Norwegian veterinarian and diplomat

Arild Retvedt Øyen (born 19 March 1946) is a Norwegian veterinarian and diplomat. His most prominent positions include those of director of the World Food Programme in Madagascar and Norway's ambassador to nine African countries.

==Career==
Øyen was born in Ski, finished his secondary education in 1965 and graduated from the Norwegian School of Veterinary Science with the cand.med.vet. degree in 1973. He was acting municipal veterinarian in Hitra Municipality, Frøya Municipality and Selbu Municipality from 1973 to 1974, only in Selbu from 1974 to 1975 and later district veterinarian based in Hammerfest from 1977 to 1978. He was involved in a project in Madagascar from 1978 to 1985; from 1981 this project had a connection to the Norwegian Agency for Development Cooperation. From 1986 to 1988 he was the director of the World Food Programme in Madagascar.

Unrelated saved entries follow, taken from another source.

-- ==== Sys2Proof/Machine/CmdHostQueues.lean ====
section
/-!
DEFINITION. The meanings of the commands: the host interface.
-/

namespace Sys2Proof.Machine

/-- KICK (R329). A write to BAR2 triggers a doorbell read within 200 ns. -/
def execKick (dt : Nat) (s : State) : Host.Outcome State Fault Refusal :=
  after dt s (fun t => t.dueFirst.kick)

/-- DOORBELL_READ_DONE (R328). A doorbell read completes or fails and rings fetch newly announced descriptors. -/
def execDoorbellReadDone (dt : Nat) (words : Option (List DoorbellWord)) (s : State) : Host.Outcome State Fault Refusal :=
  after dt s (fun t => t.doorbellDone words)

/-- HOST_FRAME_TX (R336). A TX_FRAME descriptor is checked and its frame sent on the preemptable MAC. -/
def execHostFrameTx (dt : Nat) (ring : Nat) (data : Option Bytes) (s : State) : Host.Outcome State Fault Refusal :=
  afterIf (decide (ring < 256)) dt s (fun t => t.hostFrame ring data)

/-- HOST_FRAME_TIMEOUT (R336). A host frame not started within 100 ms of fetch completes with TX_TIMEOUT. -/
def execHostFrameTimeout (dt : Nat) (s : State) : Host.Outcome State Fault Refusal :=
  after dt s (fun t => t.hostFrameTimeout)

/-- RECORD_FLUSH (R338). An RX_RECORD buffer completes when FLUSH has passed since its first record. -/
def execRecordFlush (dt : Nat) (ring : Nat) (s : State) : Host.Outcome State Fault Refusal :=
  afterIf (decide (ring < 256)) dt s (fun t => t.recordFlush ring)

/-- XFER (R340). An XFER descriptor copies a span between host memory and a module region. -/
def execXfer (dt : Nat) (ring : Nat) (data : Bytes) (readOk : Bool) (checked : Option Bool)
    (s : State) : Host.Outcome State Fault Refusal :=
  afterIf (decide (ring < 256)) dt s
    (fun t => (match checked with | none => t.xfer ring data readOk | some flashOk => t.xferChecked flashOk))

/-- VECTOR_TIMER (R343). A vector's TIME elapses since its first pending item and its MSI-X message is sent. -/
def execVectorTimer (dt : Nat) (vector : Nat) (s : State) : Host.Outcome State Fault Refusal :=
  afterIf (decide (vector < 64)) dt s (fun t => t.vectorTimer vector)

/-- BLOCK_EVENT_COALESCE (R342). At the end of 100 µs after a BLOCK_EVENT record, bits set meanwhile are reported in one record. -/
def execBlockEventCoalesce (dt : Nat) (s : State) : Host.Outcome State Fault Refusal :=
  after dt s (fun t => t.coalesceEnd)

/-- RING_QUIESCED (R346). A quiescing ring's last completion is posted and it enters OFF. -/
def execRingQuiesced (dt : Nat) (ring : Nat) (s : State) : Host.Outcome State Fault Refusal :=
  afterIf (decide (ring < 256)) dt s (fun t => t.ringQuiesced ring)

/-- HOST_DETACH (R347). A link down, reset, FLR, PERST# or D3hot stops all rings and host work and is journalled. -/
def execHostDetach (dt : Nat) (cause : Nat) (s : State) : Host.Outcome State Fault Refusal :=
  afterIf (decide (cause < 5)) dt s (fun t => t.hostDetach cause)

/-- PCIE_LINK_UP (R325). The PCIe link reaches L0 and presents the function. -/
def execPcieLinkUp (dt : Nat) (speed width : Nat) (s : State) : Host.Outcome State Fault Refusal :=
  after dt s (fun t => t.pcieUp speed width)

/-- PCIE_RETRAIN (R325). Every 10 s without L0 the module retries link training. -/
def execPcieRetrain (dt : Nat) (s : State) : Host.Outcome State Fault Refusal :=
  after dt s (fun t => t.pcieRetrain)

/-- JOURNAL_FLASH_WRITE (R389). Persistent journal record kinds are written to the flash journal within 1 s. -/
def execJournalFlashWrite (dt : Nat) (s : State) : Host.Outcome State Fault Refusal :=
  after dt s (fun t => t.journalFlash)

end Sys2Proof.Machine
end

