-- ==== Sys2Proof/Machine/CmdRegister.lean ====
section
/-!
DEFINITION. The meanings of the commands: register accesses and the sluice.
-/

namespace Sys2Proof.Machine

/-- REGISTER_WRITE (R353). A write to a BAR0 register that has no row of its own is handled by its width, alignment and byte
enables, and faults are logged. -/
def execRegisterWrite (dt : Nat) (src addr : Nat) (lanes : List (Nat × Word)) (s : State) : Host.Outcome State Fault Refusal :=
  afterIf (decide (src < 5)) dt s (fun t => t.dueFirst.busWrite (srcOf src) addr lanes)

/-- CR_CLEARING_READ (R354). A full-width read of a CR counter or counter pair returns its count, clears it and sets stolen bits
in other sources' views. -/
def execCrClearingRead (dt : Nat) (src addr : Nat) (wide : Bool) (s : State) : Host.Outcome State Fault Refusal :=
  afterIf (decide (src < 5)) dt s (fun t => t.busRead (srcOf src) addr (if wide then [15, 15] else [15]))

/-- SQ_ACKNOWLEDGE (R363). A write to an SQ EVENT register clears the named bits when its SEQ matches, otherwise counts
STALE_ACK. -/
def execSqAcknowledge (dt : Nat) (src addr : Nat) (value : Word) (s : State) : Host.Outcome State Fault Refusal :=
  afterIf (decide (src < 5)) dt s (fun t => t.writeCmd src addr value)

/-- STAGE_WRITE (R369). A full-width write to an ST word lands in the group's staging copy and advances STAGE_SEQ. -/
def execStageWrite (dt : Nat) (src addr : Nat) (value : Word) (s : State) : Host.Outcome State Fault Refusal :=
  afterIf (decide (src < 5)) dt s (fun t => t.writeCmd src addr value)

/-- LK_WRITE (R367). A write to an LK field latches the first value after a start at step 1 and drops later writes with
LOCK_VIOLATION. -/
def execLkWrite (dt : Nat) (src addr : Nat) (value : Word) (s : State) : Host.Outcome State Fault Refusal :=
  afterIf (decide (src < 5)) dt s (fun t => t.writeCmd src addr value)

/-- GUARD_TIMEOUT (R365). An open guarded pair whose complement has not arrived within 1 µs or 16 writes is discarded with
GUARD_FAULT. -/
def execGuardTimeout (dt : Nat) (src : Nat) (s : State) : Host.Outcome State Fault Refusal :=
  afterIf (decide (src < 5)) dt s (fun t => t.guardTimeout (srcOf src))

/-- SLU_COMMIT (R371). A COMMIT write captures the staging copy into the pending copy after the commit-time refusals, superseding
any pending commit. -/
def execSluCommit (dt : Nat) (src group : Nat) (value : Word) (s : State) : Host.Outcome State Fault Refusal :=
  afterIf (decide (src < 5) && decide (group < 64)) dt s (fun t => t.writeCmd src (A.sluGroupCommit group) (putFld value 0 2 1))

/-- SLU_CANCEL (R371). A CANCEL write ends a pending commit CANCELLED and keeps the staging copy. -/
def execSluCancel (dt : Nat) (src group : Nat) (s : State) : Host.Outcome State Fault Refusal :=
  afterIf (decide (src < 5) && decide (group < 64)) dt s (fun t => t.writeCmd src (A.sluGroupCommit group) 2)

/-- SLU_REVERT (R371). A REVERT write copies the live copy into staging, advances STAGE_SEQ and cancels a pending commit. -/
def execSluRevert (dt : Nat) (src group : Nat) (s : State) : Host.Outcome State Fault Refusal :=
  afterIf (decide (src < 5) && decide (group < 64)) dt s (fun t => t.writeCmd src (A.sluGroupCommit group) 3)

/-- FLOW_ADOPT (R216). Each link direction adopts applied MAC FLOW values at its own next point between frames, raising
FLOW_APPLIED when all have. -/
def execFlowAdopt (dt : Nat) (link dir : Nat) (s : State) : Host.Outcome State Fault Refusal :=
  afterIf (decide (link < 8) && decide (dir < 2)) dt s (fun t => t.flowPoint link dir)

/-- ADDR_APPLY (R230). A waiting HRC_ADDR commit applies once the last request of the previous address generation has departed or
been dropped. -/
def execAddrApply (dt : Nat) (s : State) : Host.Outcome State Fault Refusal :=
  after dt s (fun t => t.addrApply)

/-- PARITY_SCRUB (R377). Every 1 ms each domain supervisor checks the parity of its live ST words. -/
def execParityScrub (dt : Nat) (live staging pending : List Nat) (s : State) : Host.Outcome State Fault Refusal :=
  after dt s (fun t => t.parityScrub live staging pending)

/-- NOW_SEC_LO_READ (R23). A full-width read of TSC.NOW_SEC_LO latches a coherent snapshot of time, state, radius, phase error
and slew. -/
def execNowSecLoRead (dt : Nat) (src : Nat) (s : State) : Host.Outcome State Fault Refusal :=
  afterIf (decide (src < 5)) dt s (fun t => t.busRead (srcOf src) A.tscNowSecLo [15])

end Sys2Proof.Machine
end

Øyen was then an inspector for the Norwegian Ministry of Agriculture from 1988 to 1989, and adviser in the Norwegian Agency for Development Cooperation from 1990 to 1991. He later worked as counsellor at the Norwegian embassy in Namibia, then in Tanzania, then in Uganda. In 1997 he became the Norwegian ambassador to Uganda; from 1998 he also had responsibility for the neighboring countries Burundi and Rwanda. In 2002 he became the Norwegian ambassador to Angola, from 2003 also with responsibility for Democratic Republic of the Congo and Republic of Congo, from 2004 also in São Tomé and Príncipe, and from 2005 in Gabon. He later returned to Norway, but in 2009 he was dispatched to the Congo to conciliate in the criminal case of Joshua French and Tjostolv Moland. In 2010 he became ambassador to Algeria.

He has been decorated with an Order by the Malagasy government, and in 1999 he became a Commander of the Royal Norwegian Order of Merit. He was later decorated with the Royal Norwegian Order of St. Olav.